The code below is the implementation with a couple design choices I made. 1) I chose to use a precomputed PE matrix controlled by the ‘max_seq_len’ parameter. This was an arbitrary number I knew was much bigger than any sequence length in my dataset. During a call, the module figures out the sequence length and takes only that many rows of the PE matrix. 2) I decided to concatenate sines and cosines instead of interleaving them since PE is followed by a fully connected layer which is agnostic to positions.

import torch
import torch.nn as nn
from typing import Callable, List, Optional, Tuple

class PositionEncoding(nn.Module):
    def __init__(self, max_seq_len: int, pe_dim: int, device: str = "cpu"):
        """
        Pre-computed for speed, figure out actual x_length during inference.

        max_seq_len: max number of words in a sequence
        pe_dim: position encoding dim which equals last dimension of input
        """
        super(PositionEncoding, self).__init__()
        self.max_seq_len = max_seq_len
        self.pe_dim = pe_dim

        assert pe_dim % 2 == 0

        d = int(pe_dim / 2)
        self.pe = torch.empty(max_seq_len, pe_dim, dtype=torch.float32, device=device)
        for k in range(max_seq_len):
            g = k / (10000 ** (2 * torch.arange(d) / pe_dim))
            self.pe[k, :d] = torch.sin(g)
            self.pe[k, d:] = torch.cos(g)

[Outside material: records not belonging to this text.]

theorem test_witness_BusyBlockTakesNoRequest :
    start.busy = .idle ∧ (serving start (headerRequest 0)).busy = .serving (headerRequest 0) := by decide

/-- Three instances: two that answer a next state, one that refuses (one that faults: `test_witness_faulting_step`). -/
theorem test_witness_InstancesAreIndependent :
    let sys : System 3 := #v[serving start (headerRequest 0), start, serving start (headerRequest 0x90000000)]
    (0 : Fin 3) ≠ 1 ∧ (0 : Fin 3) ≠ 2 ∧
    stepInstance sys 0 = .next (sys.set 0 (served start ⟨0, 0x00D5, 0, []⟩)) ∧
    stepInstance sys 1 = .next (sys.set 1 start) ∧ stepInstance sys 2 = .refused .reservedOpcode := by
  refine ⟨by decide, by decide, rfl, rfl, rfl⟩

/-- A system right after reset, and one that mixes settings, which the statement leaves out. -/
theorem test_witness_EqualRequestsOnAnyInstance :
    (systemReset 2).oneSetting ∧
    ¬ System.oneSetting #v[machine .zero .exact .tiesAway none, machine .negate .exact .tiesAway none] :=
  ⟨systemReset_oneSetting 2, fun h =>
    absurd (h 0 1) (show ¬ (machine .zero .exact .tiesAway none).params = (machine .negate .exact .tiesAway none).params
      by decide)⟩

end Sys2Proof.Tests
end

section
/-! PROOFS. One form for all that an operation can do: what it gives is settled by the parameters alone (60_exceptions.md
R112), and a response it gives is legal (10_state.md R16, R17). Everything below is read off `exec_respondsLegally`. -/

namespace Sys2Proof.Machine

/-! ### Lengths within `LEN_MAX` (30_encoding.md R53) -/

theorem withinLenMax_of_le {lenMax : Option Nat} {k n : Nat} (hkn : k ≤ n) (hn : withinLenMax lenMax n = true) :
    withinLenMax lenMax k = true := by
  cases lenMax with
  | none => rfl
  | some bound => exact decide_eq_true (hkn.trans (of_decide_eq_true hn))

@[simp] theorem withinLenMax_zero (lenMax : Option Nat) : withinLenMax lenMax 0 = true := by
  cases lenMax <;> simp [withinLenMax]

/-- A request's instruction has no input beside the request's `DATA`. -/
theorem assemble_input_length_le (op : Op) (r : Request) : (assemble op r).input.length ≤ r.data.length := by
  cases op <;> simp [assemble, Instr.input]

/-- Decoding answers well-formed instructions only. -/
theorem decode_wellFormed {lenMax : Option Nat} {r : Request} {i : Instr} (h : decode lenMax r = .ok i) :
    i.wellFormed lenMax = true := by
  obtain ⟨op, -, -, -, rfl⟩ := decode_ok h
  obtain ⟨-, hdata⟩ := decode_length h
  exact withinLenMax_of_le (assemble_input_length_le op r) hdata

/-! ### The three forms of a legal response (R16, R17) -/

theorem scalarResponse_legal (lenMax : Option Nat) (r : Word) : (scalarResponse r).legal lenMax :=
  ⟨rfl, withinLenMax_zero lenMax, .inl rfl, fun _ => rfl⟩

theorem errorResponse_legal (lenMax : Option Nat) : errorResponse.legal lenMax :=
  ⟨rfl, withinLenMax_zero lenMax, .inr ⟨rfl, rfl, rfl⟩, fun _ => rfl⟩

theorem bufferResponse_legal {lenMax : Option Nat} {olen : Nat} {odata : List Byte} (hlen : olen = odata.length)
    (hfit : withinLenMax lenMax olen = true) : (bufferResponse olen odata).legal lenMax :=
  ⟨hlen, hfit, .inl rfl, fun hr => absurd rfl hr⟩

/-! ### Outcomes as responses -/

@[simp] theorem respond_serving (s : State) (r : Request) (o : Host.Outcome Response Fault Refusal) :
    respond (serving s r) o = respond s o := by
  cases o <;> rfl

/-- A next state is the state after a response. -/
theorem respond_next {s t : State} {o : Host.Outcome Response Fault Refusal} :
    respond s o = .next t ↔ ∃ resp, o = .next resp ∧ t = served s resp := by
  cases o <;> simp [respond, eq_comm]

/-- From every state with the parameters `params`, the operation `op` ends with the same response, fault or refusal;
a response is legal where the operation's input, of `n` bytes, is within `LEN_MAX`. -/
def RespondsLegally (params : Params) (n : Nat) (op : State → Outcome) : Prop :=
  ∃ o : Host.Outcome Response Fault Refusal,
    (∀ s : State, s.params = params → op s = respond s o) ∧
    ∀ resp, o = .next resp → withinLenMax params.lenMax n = true → resp.legal params.lenMax

section
variable {params : Params} {n : Nat} {op op' : State → Outcome}

theorem RespondsLegally.of_next {resp : Response}
    (hop : ∀ s : State, s.params = params → op s = .next (served s resp))
    (hlegal : withinLenMax params.lenMax n = true → resp.legal params.lenMax) : RespondsLegally params n op :=
  ⟨.next resp, hop, fun _ hresp => by cases hresp; exact hlegal⟩

theorem RespondsLegally.of_fault {f : Fault} (hop : ∀ s : State, s.params = params → op s = .fault f) :
    RespondsLegally params n op :=
  ⟨.fault f, hop, nofun⟩

theorem RespondsLegally.of_refused {reason : Refusal} (hop : ∀ s : State, s.params = params → op s = .refused reason) :
    RespondsLegally params n op :=
  ⟨.refused reason, hop, nofun⟩

/-- Only what the operation does under `params` counts. -/
theorem RespondsLegally.congr (h : RespondsLegally params n op) (hop : ∀ s : State, s.params = params → op' s = op s) :
    RespondsLegally params n op' := by
  obtain ⟨o, ho, hlegal⟩ := h
  exact ⟨o, fun s hs => (hop s hs).trans (ho s hs), hlegal⟩

end

/-! ### The nine operations -/

theorem compressBuffer_respondsLegally (params : Params) (f : Int → Byte) (data : List Byte) :
    RespondsLegally params data.length (compressBuffer f data) := by
  rcases Nat.mod_two_eq_zero_or_one data.length with heven | hodd
  · exact .of_next (fun s _ => compressBuffer_even heven s)
      fun hin => bufferResponse_legal (by simp) (withinLenMax_of_le (Nat.div_le_self _ _) hin)
  · exact .of_next (fun s _ => compressBuffer_odd hodd s) fun _ => errorResponse_legal _

theorem expandBuffer_respondsLegally (params : Params) (f : Byte → Int) (data : List Byte) :
    RespondsLegally params data.length (expandBuffer f data) := by
  cases hfit : withinLenMax params.lenMax (2 * data.length) with
  | false => exact .of_refused fun s hs => expandBuffer_refused (hs ▸ hfit)
  | true =>
    exact .of_next (fun s hs => expandBuffer_fits (hs ▸ hfit))
      fun _ => bufferResponse_legal (by rw [length_flatMap_sampleBytes]) hfit

theorem resampleWith_respondsLegally (params : Params) (A : Arith) (inRate outRate : Rate) (data : List Byte) :
    RespondsLegally params data.length (resampleWith A inRate outRate data) := by
  obtain ⟨-, hrefused⟩ | ⟨hfit, y, -, hnext⟩ | ⟨-, f, k, -, -, -, -, hfault⟩ :=
    resampleWith_cases A inRate outRate data params
  · exact .of_refused hrefused
  · exact .of_next hnext fun _ => bufferResponse_legal (by rw [length_flatMap_sampleBytes, List.length_range]) hfit
  · exact .of_fault hfault

/-- The checks of `resample_pcm16` in the order of 42_resampler.md R81, then its computation. -/
theorem execResamplePcm16_respondsLegally (params : Params) (inRate outRate : Rate) (data : List Byte) :
    RespondsLegally params data.length (execResamplePcm16 inRate outRate data) := by
  by_cases hodd : data.length % 2 ≠ 0
  · exact .of_next (fun s _ => if_pos hodd) fun _ => errorResponse_legal _
  by_cases hsame : inRate = outRate
  · exact .of_next (fun s _ => (if_neg hodd).trans (if_pos hsame)) (bufferResponse_legal rfl)
  by_cases hzero : inRate = 0
  · exact .of_refused fun s _ => by rw [execResamplePcm16, if_neg hodd, if_neg hsame, if_pos hzero]
  · refine (resampleWith_respondsLegally params (arithOf params.num params.round) inRate outRate data).congr
      fun s hs => ?_
    rw [execResamplePcm16, if_neg hodd, if_neg hsame, if_neg hzero, hs]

    def forward(self, x: torch.Tensor) -> torch.Tensor:
        """
        Expect `x` to be tensor of shape [T,F] or [B,T,F].
        """
        if x.dim() == 2:
            k_dim = 0
            i_dim = 1
        elif x.dim() == 3:
            k_dim = 1
            i_dim = 2

        assert x.shape[k_dim] <= self.max_seq_len
        assert x.shape[i_dim] == self.dim
        xk_dim = x.shape[k_dim]

        x = x + self.pe[:xk_dim, :]
        return x

2.5 Input layer

The final block is an input layer to encoder/decode that consists of a word embedding and positional encoding, see the code below. The embedding is a simple lookup table that transforms words represented as one-hot vectors into vectors of real values. The important part is that the embedding layer is trained. I have added an additional dropout for experimental purposes.

import torch
import torch.nn as nn
from typing import Callable, List, Optional, Tuple

class InputLayer(nn.Module):
    def __init__(
        self,
        input_dim: int,
        model_dim: int,
        max_seq_len: int,
        dropout_p: float = 0.2,
        device: str = "cpu",
    ):
        super(InputLayer, self).__init__()

        self.dropout = nn.Dropout(dropout_p)
        self.embedding = nn.Embedding(input_dim, model_dim, device=device)
        self.position_encoding = PositionEncoding(max_seq_len, model_dim, device)

    def forward(self, x: torch.Tensor) -> torch.Tensor:
        x = self.embedding(x)
        x = self.position_encoding(x)
        x = self.dropout(x)
        return x

We have described all layers to build our transformer. The following post will discuss the assembly, demonstrate training and inference, and present results for the task of mapping words to part-of-speech tags in Czech.